レフォードは「首を絞められることのどこがその程度≠ネんだ」と不満げに言う。
「まあとにかく、この先も俺達に付いて来るつもりなら、そうやってあいつを刺激するのはやめてくれ。そもそも、付いてくるのをやめて欲しいんだが……」
「ならば全員今すぐ王都に戻れ。僕だって、お前達の相手をするのはうんざりだ」
「それは出来ないな。――話が大分逸れたが、結局フォレストは何処に行ったんだ?」
隠すと疑いをかけられると学んだレフォードは、渋々本当のことを話した。
ティルキスは納得しつつも、少し意外そうに言う。
「一時的にでも、お前がフォレストから目を離すとは思わなかったな。あいつの事を信用してくれたのか?」
「違う!! ただ、お前達が互いを信頼し合っているのは分かった。だからあいつはお前を置いて逃げる事はしないだろうし、一緒にいるルビアを襲う事もしないだろう。なら、少しくらい目を離しても問題無いだろうと、そう判断しただけだ」
「仲間内はともかく、他のヒトが襲われるとは考えないのか? フォレストがそんな事をすると言いたい訳じゃないが、お前達が今回外で寝泊まりしたのは、お前がそれを危惧したからだろう?」
「それは…………」
異端審問官である自分にまで、あれほど優しくしていたのだから、わざわざ無関係のヒトを襲ったりはしないだろう。
今はそう思えるようになったが、自分が何度もフォレストに助けられたという事実が屈辱的に思えて、レフォードは言葉を濁した。
ティルキスはその様を見て、「夜の間に何かあったんだな」と察する。
「あいつの良さが少しは伝わったみたいで何よりだ。これから先、お前はもっとフォレストの事を好きになると思うぞ」
「誰が……! 絶対にそんな事にはならない!」
「どうかな? まあ今はそんな話より、カイウス達を見つけないとな。と言っても、今のところ収穫は無いが……」
と、渋い顔をするティルキスは、不意に何かを見つけて走り出した。
何かと思えばその先に居たのはルビアとフォレストで、その二人の傍にカイウスとアーリアが並んでいる。
「見つかったんだな! 良かった……!」
「貴方達も無事で良かったわ。でも……」
笑顔で駆け寄るティルキスに、アーリアも笑顔でそう答えたが、直ぐにその表情は曇った。
何かあったのかと尋ねるティルキスの後ろから顔を覗かせたレフォードは、辺りを見回して、
「おい、ラムラスはどうした?」
一人数が足りない事に逸早く気付いた。
途端、アーリアとカイウスが悲痛な顔になる。
「父さんは……オレのせいで……」
「違うわカイウス。ああなった原因はロミーにある。貴方のせいじゃないわ」
「? ロミーと会ったのか?」
「ええ。
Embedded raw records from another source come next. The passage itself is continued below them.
-- ==== Sys2Proof/Certificates/Slice0/Obligations.lean ====
section
/-! DEFINITION. The statements of this model, over one command or one step at a time. A clause of the form 'there is a next state with …' says that the command completes there and what it leaves. -/

open Sys2Proof Sys2Proof.Machine

/-! ### The queue and the step -/

/-- A step takes the command at the front of the queue and runs it with the rest waiting. -/
def Obligations.StepRunsTheFrontCommand : Prop :=
  ∀ (c : Instr) (rest : List Instr) (s : State), s.pending = c :: rest → step s = exec c { s with pending := rest }

/-- With no command waiting a step is one tick of 1.25 ns (the model's choice, assumption 1): outside a control cycle, in the fine count and
with no rate correction in force, Clave and the elapsed time go on by one and nothing else of registers and memory changes (R37). Where the
spec leaves a point of it open, the model's choice is log entry 1. -/
def Obligations.IdleStepIsATick : Prop :=
  ∀ s : State, s.pending = [] → s.coarse = false → s.rateNow = 0 → s.time % 2 = 0 →
    ∃ t, step s = .next t ∧ t.clave = s.clave + 1 ∧ t.time = s.time + 1 ∧ t.pending = [] ∧ (∀ a, t.rd a = s.rd a) ∧ SameMem s t

/-- What reset leaves: Clave 0, ARMING, every register at its reset value, memory and signals clear, no command and no record waiting. Where the
spec leaves a point of it open, the model's choice is log entries 4, 5, 118. -/
def Obligations.ResetState : Prop :=
  State.reset.clave = 0 ∧ State.reset.seq.mode = .arming ∧ State.reset.pending = [] ∧ State.reset.jrn.waiting = [] ∧
    (∀ a, State.reset.rd a = RegMap.reset a) ∧ (∀ a, State.reset.mget a = 0) ∧ ∀ i, State.reset.sget i = 0

/-- The state after reset is sound. -/
def Obligations.ResetIsSound : Prop := State.reset.Inv

/-- Every step from a sound state that answers a next state leaves a sound state: registers and memory in canonical form, no stored bit that a
register does not have. -/
def Obligations.StepKeepsSoundness : Prop :=
  ∀ s t : State, s.Inv → step s = .next t → t.Inv

/-- Every command answers a next state, in every state: none faults and none is refused; and none touches the queue of the commands that wait.
Where the spec leaves a point of it open, the model's choice is log entry 14. -/
def Obligations.EveryCommandAnswers : Prop :=
  ∀ (c : Instr) (s : State), ∃ t, exec c s = .next t ∧ t.pending = s.pending

/-! ### Registers, memory and the firewall (spec/01) -/

/-- The access codes of R9, bit by bit, for a bit that one field alone covers; hardware's setting wins over a write-1-to-clear of the same cycle
(R10); no other register changes. -/
def Obligations.AccessCodes : Prop :=
  ∀ (s : State) (w : WriteBy) (a : Nat) (v : Word) (r : RegSpec), RegMap.find a = some r →
    (∀ b, b ≠ a → (s.plainWrite w a v).rd b = s.rd b) ∧
    ∀ f ∈ r.fields, ∀ i, f.lo ≤ i → i ≤ f.hi → i < 32 → (∀ g ∈ r.fields, g ≠ f → i < g.lo ∨ g.hi < i) →
      ((s.plainWrite w a v).rd a).getLsbD i = match f.acc with
        | .rw => v.getLsbD i
        | .w1c => ((s.rd a).getLsbD i && !v.getLsbD i) || w.hw.getLsbD i
        | .w1s => (s.rd a).getLsbD i || v.getLsbD i
        | .rws => if s.unsealed || w.boot then v.getLsbD i else (s.rd a).getLsbD i
        | .rwm => if s.inMode .service then v.getLsbD i else (s.rd a).getLsbD i
        | .ro | .wo | .rc => (s.rd a).getLsbD i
貴方と同じように追いかけて……というより、先回りされていたわ。転移のプリセプツでも使ったんでしょうね。それで……」
アーリアは、その先のことを口にしていいのかどうか躊躇う素振りを見せた。
往来で集まっている集団に、道行く人々の視線が集まり始めている事に気付いたフォレストは、「場所を移そう」と皆を宿に連れて行った。